### Your assignment
Return, word for word, only the lines of the data below that lie between the line with "(p.base + natW p.n256)" and the line with "Prompter's (R189). -/", those two lines included.
━━━━━━
/-- The descriptors of the device queues. -/
def deviceQueues : List (BitVec 16) := (List.range 256).map (BitVec.ofNat 16)

/-- The copy ends: the 256 descriptors have been read, one that cannot be read being FATAL (R501), and written at the new base; the table
switches, user queues are closed, DONE is reported, and what waited goes on (R167). -/
def cueTableDone (s : State) : State :=
  match s.cue.table with
  | none => s
  | some t =>
    if deviceQueues.any (descBad s) then cueFatal s else
    let s := (deviceQueues.foldl descRead s).heal t.base.toNat (t.base.toNat + 2048)
    let old := s.cue.tbase.toNat
    let n := s.cue.moves
    let s := s.put old ((List.range (8 * 2 ^ s.cue.k)).map fun i => Config.tableByte n (old + i))
    cueSettle { s with cue := { s.cue with
      table := none, tbase := t.base, k := t.k, moves := n + 1, queues := s.cue.queues.filter fun x => isDevice x.num
      cstat := putV s.cue.cstat t.m (0, 0), evt := s.cue.evt.raise 1 } }

def cueRead (s : State) (w : Who) (off : Nat) : RegRead :=
  let m := w.p.m
  let k := s.cue
  match off with
  | 0x000 => .ok s 0
  | 0x004 => .ok s k.arg0[m]
  | 0x008 => .ok s k.arg1[m]
  | 0x00C => .ok s (natW (k.cstat[m].1.toNat * 65536 + k.cstat[m].2.toNat))
  | 0x010 => .ok s k.rdata0[m]
  | 0x014 => .ok s k.rdata1[m]
  | 0x020 => .ok s k.tbase
  | 0x024 => .ok s (natW k.k)
  | 0x028 => .ok { s with cue := { k with evt := k.evt.read m } } k.evt.val
  | 0x02C => .ok s k.refused
  | 0x030 => .ok s k.commits
  | _ => .bad 1

def cueWrite (s : State) (w : Who) (off : Nat) (v : Word) : RegWrite :=
  let m := w.p.m
  let k := s.cue
  match off with
  | 0x000 =>
    let p := cueCommand s w (bitsOf v 24 4) (v.extractLsb' 28 4 ++ v.extractLsb' 16 8) (v.setWidth 16)
    if p.2 then .field p.1 else .ok p.1
  | 0x004 => .ok { s with cue := { k with arg0 := putV k.arg0 m v } }
  | 0x008 => .ok { s with cue := { k with arg1 := putV k.arg1 m v } }
  | 0x028 => .ok { s with cue := { k with evt := k.evt.clear m v } }
  | 0x00C | 0x010 | 0x014 | 0x020 | 0x024 | 0x02C | 0x030 => .ok s
  | _ => .bad 1

/-! ### Buffer pool -/

/-- The class that a reader of POOL_ALLOC draws on, none when it may not allocate (R187). -/
def allocClass (s : State) (m : Master) : Option (Fin 16) :=
  if m.val < 8 then some (masterClass s.pool m) else if m.val = 8 then some 1 else none

/-- A read of POOL_ALLOC (R190-R192). -/
def poolAllocRead (s : State) (m : Master) : RegRead :=
  match allocClass s m with
  | none => .ok (setAstat s m 0 2) 2
  | some c =>
    if poolCan s.pool c then
      let p := poolTake s c (BitVec.ofNat 4 m.val) false
      .ok (setAstat p.1 m 0 0) (allocWord p.2 false)
    else if s.pool.cls[c].waitlim = 0 then .ok (setAstat (poolRefused s c) m 0 2) 2
    else .wait { s with pool := { s.pool with waits := s.pool.waits ++ [⟨.read m, c, s.now⟩] } } .poolAlloc

/-- The tag word of R199 with a KIND. -/
def tagWord (t : Option Tag) (kind : Nat) : Word :=
  match t with
  | none => natW kind
  | some t => natW ((if t.st = 2 then t.queue.toNat else 0) * 65536 + t.owner.toNat * 4096 + t.cls.val * 256 + t.st.toNat * 64 + kind)

/-- A write of POOL_FREE (R198, R199). -/
def poolFreeWrite (s : State) (w : Who) (h : Word) : State :=
  let m := w.p.m
  let fin (s : State) (r : BitVec 2) : State := { s with pool := { s.pool with fstat := putV s.pool.fstat m r } }
  let rec_ (d : Word) : State := ecBuild s 0x08 1 (BitVec.ofNat 4 m.val) w.secure 0 h d
  match poolIndex s.pool h with
  | none => fin (rec_ (tagWord none 3)) 3
  | some i =>
    match poolTag s.pool i with
    | none => fin (rec_ (tagWord none 1)) 1
    | some t =>
      if t.st = 1 ∧ t.owner.toNat = m.val then poolSettle (fin (poolDrop s i) 0)
      else fin (rec_ (tagWord (some t) 2)) 2

/-- A write of POOL_CFG (R58, R183). While a TABLE runs, the extent it copies to is the table's too (R162). -/
def poolCfgWrite (s : State) (m : Master) (v : Word) : State :=
  let n := bitsOf v 0 7
  let bad : Bool := n = 0 || decide (poolMax s.variant < n)
  let s := if bad then rsvdEnc s m 0x40070000 else s
  let n := if bad then s.pool.n256 else n
  let base : Word := natW (bitsOf v 14 18 * 2 ^ 14)
  let size := n * 16384
  let okPlace := sramOn s base.toNat size && !overlaps base.toNat size s.cue.tbase.toNat (8 * 2 ^ s.cue.k) &&
    !tableMeets s base.toNat size
  if okPlace && ((base = s.pool.base && decide (s.pool.n256 < n)) || s.pool.tags.isEmpty) then
    poolSettle { s with pool := { s.pool with base := base, n256 := n } }
  else { s with pool := { s.pool with evt := s.pool.evt.raise 0 } }

/-- A write of POOL_RES(c) (R189, R193). -/
def poolResWrite (s : State) (c : Fin 16) (v : Word) : State :=
  let p := { s.pool with cls := updV s.pool.cls c fun k => { k with res := bitsOf v 0 15 } }
  if poolCount p < poolSumRes p ∨ poolCount p - poolSumRes p < poolShared p then
    { s with pool := { s.pool with evt := s.pool.evt.raise 1 } }
  else poolSettle { s with pool := p }

/-- A write of POOL_CAP(c) (R193). -/
def poolCapWrite (s : State) (c : Fin 16) (v : Word) : State :=
  poolSettle { s with pool := { s.pool with cls := updV s.pool.cls c fun k => { k with cap := bitsOf v 0 15 } } }

/-- A write of POOL_CTRL (R196). -/
def poolCtrlWrite (s : State) (v : Word) : State :=
  if v.getLsbD 0 then
    { s with pool := { s.pool with cls := s.pool.cls.map fun k =>
        { k with grants := 0, delays := 0, refusals := 0, hwdrop := 0, peak := 0 } } }
  else s

/-- A write of POOL_MCLASS, nibble by nibble (R58, R187). -/
def poolMclassWrite (s : State) (m : Master) (v : Word) : State :=
  let old := s.pool.mclass
  let bad := (List.range 8).any fun i => bitsOf v (4 * i) 4 < 8
  let new := ((List.range 8).map fun i => (if bitsOf v (4 * i) 4 < 8 then bitsOf old (4 * i) 4 else bitsOf v (4 * i) 4) * 16 ^ i).sum
  let s := if bad then rsvdEnc s m 0x40070014 else s
  { s with pool := { s.pool with mclass := natW new } }

/-- The class and offset of a class register. -/
def poolWhere (off : Nat) : Option (Fin 16 × Nat) := (inst (off - off % 0x20) 0x100 0x20 16).map fun c => (c, off % 0x20)

def poolRead (s : State) (w : Who) (off : Nat) : RegRead :=
  let m := w.p.m
  let p := s.pool
  match off with
  | 0x000 => .ok s (p.base + natW p.n256)
  | 0x004 => poolAllocRead s m
  | 0x008 | 0x020 => .ok s 0
  | 0x00C => .ok s (natW (p.astat[m].1.toNat * 65536 + p.astat[m].2.toNat))
  | 0x010 => .ok s (p.fstat[m].setWidth 32)
  | 0x014 => .ok s p.mclass
  | 0x018 => .ok { s with pool := { p with evt := p.evt.read m } } p.evt.val
  | 0x01C => .ok s (natW (poolSharedFree p * 65536 + poolFree p))
  | 0x024 => .ok s (p.probe.setWidth 32)
  | 0x028 => .ok s (tagWord (poolTag p p.probe.toNat) 0)
  | _ => match poolWhere off with
    | none => .bad 1
    | some (c, o) =>
      let k := p.cls[c]
      match o with
      | 0x00 => .ok s (natW k.res)
      | 0x04 => .ok s (natW k.cap)
      | 0x08 => .ok s (natW k.waitlim)
      | 0x0C => .ok s (natW (k.peak * 65536 + poolUse p c))
      | 0x10 => .ok s k.grants
      | 0x14 => .ok s k.delays
      | 0x18 => .ok s k.refusals
      | 0x1C => .ok s k.hwdrop
      | _ => .bad 1

/-- The configuration of classes 0 and 1 is the Prompter's (R189). -/
def poolClassWrite (s : State) (w : Who) (c : Fin 16) (o : Nat) (v : Word) : RegWrite :=
  let own (t : State) : RegWrite := if c.val < 2 ∧ w.p.m.val ≠ 8 then .bad 3 else .ok t
  match o with
  | 0x00 => own (poolResWrite s c v)
  | 0x04 => own (poolCapWrite s c v)
  | 0x08 => own { s with pool := { s.pool with cls := updV s.pool.cls c fun k => { k with waitlim := bitsOf v 0 12 } } }
  | 0x0C | 0x10 | 0x14 | 0x18 | 0x1C => .ok s
  | _ => .bad 1

def poolWrite (s : State) (w : Who) (off : Nat) (v : Word) : RegWrite :=
  let m := w.p.m
  let p := s.pool
  match off with
  | 0x000 => .ok (poolCfgWrite s m v)
  | 0x008 => .ok (poolFreeWrite s w v)
  | 0x014 => .ok (poolMclassWrite s m v)
  | 0x018 => .ok { s with pool := { p with evt := p.evt.clear m v } }
  | 0x020 => .ok (poolCtrlWrite s v)
  | 0x024 => .ok { s with pool := { p with probe := v.setWidth 14 } }
  | 0x004 | 0x00C | 0x010 | 0x01C | 0x028 => .ok s
  | _ => match poolWhere off with
    | none => .bad 1
    | some (c, o) => poolClassWrite s w c o v

/-! ### Error collector -/

/-- Whether a stage core has been lost and not restarted (R503, R506). -/
def coreLost (s : State) (c : Core) : Bool := s.cores[c].run = .check || s.cores[c].run = .quarantined

/-- EC_CORE state: 0 RUNNING, 1 QUARANTINED, 2 OFF, 3 ABSENT. -/
def coreState (s : State) (c : Core) : Nat :=
  if coreCount s.variant ≤ c.val then 3
  else if coreLost s c then 1
  else if s.cores[c].run = .off then 2 else 0

def ecRead (s : State) (w : Who) (off : Nat) : RegRead :=
  let k := s.ec
  match off with
  | 0x000 =>
    let q := ((List.finRange 8).map fun c => boolN (coreLost s c) c.val).sum
    .ok s (natW (boolN (s.cue.held.any fun x => ecDue s x.master) 31 + k.fifo.length * 65536 + q))
  | 0x004 => .ok { s with ec := { k with evt := k.evt.read w.p.m } } k.evt.val
  | 0x008 => .ok s k.count[(0 : Fin 3)]
  | 0x00C => .ok s k.count[(1 : Fin 3)]
  | 0x010 => .ok s k.count[(2 : Fin 3)]
  | 0x014 => .ok s k.lost
  | 0x018 => .ok s (k.lastLost.setWidth 32)
  | _ => match inst off 0x040 4 8 with
    | some c =>
      let x := s.cores[c]
      .ok s (natW (coreState s c * 2 ^ 24 + x.losses.toNat * 65536 + x.reason.toNat))
    | none => .bad 1

def ecWrite (s : State) (w : Who) (off : Nat) (v : Word) : RegWrite :=
  let ro : RegWrite := if w.p.m.val = 8 then .ok s else .bad 3
  match off with
  | 0x004 => .ok { s with ec := { s.ec with evt := s.ec.evt.clear w.p.m v } }
  | 0x000 | 0x008 | 0x00C | 0x010 | 0x014 | 0x018 => ro
  | _ => if (inst off 0x040 4 8).isSome then ro else .bad 1

end Sys2Proof.Machine
end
━━━━━━
### Response area
  | 0x000 => .ok s (p.base + natW p.n256)
  | 0x004 => poolAllocRead s m
  | 0x008 | 0x020 => .ok s 0
  | 0x00C => .ok s (natW (p.astat[m].1.toNat * 65536 + p.astat[m].2.toNat))
  | 0x010 => .ok s (p.fstat[m].setWidth 32)
  | 0x014 => .ok s p.mclass
  | 0x018 => .ok { s with pool := { p with evt := p.evt.read m } } p.evt.val
  | 0x01C => .ok s (natW (poolSharedFree p * 65536 + poolFree p))
  | 0x024 => .ok s (p.probe.setWidth 32)
  | 0x028 => .ok s (tagWord (poolTag p p.probe.toNat) 0)
  | _ => match poolWhere off with
    | none => .bad 1
    | some (c, o) =>
      let k := p.cls[c]
      match o with
      | 0x00 => .ok s (natW k.res)
      | 0x04 => .ok s (natW k.cap)
      | 0x08 => .ok s (natW k.waitlim)
      | 0x0C => .ok s (natW (k.peak * 65536 + poolUse p c))
      | 0x10 => .ok s k.grants
      | 0x14 => .ok s k.delays
      | 0x18 => .ok s k.refusals
      | 0x1C => .ok s k.hwdrop
      | _ => .bad 1

/-- The configuration of classes 0 and 1 is the Prompter's (R189). -/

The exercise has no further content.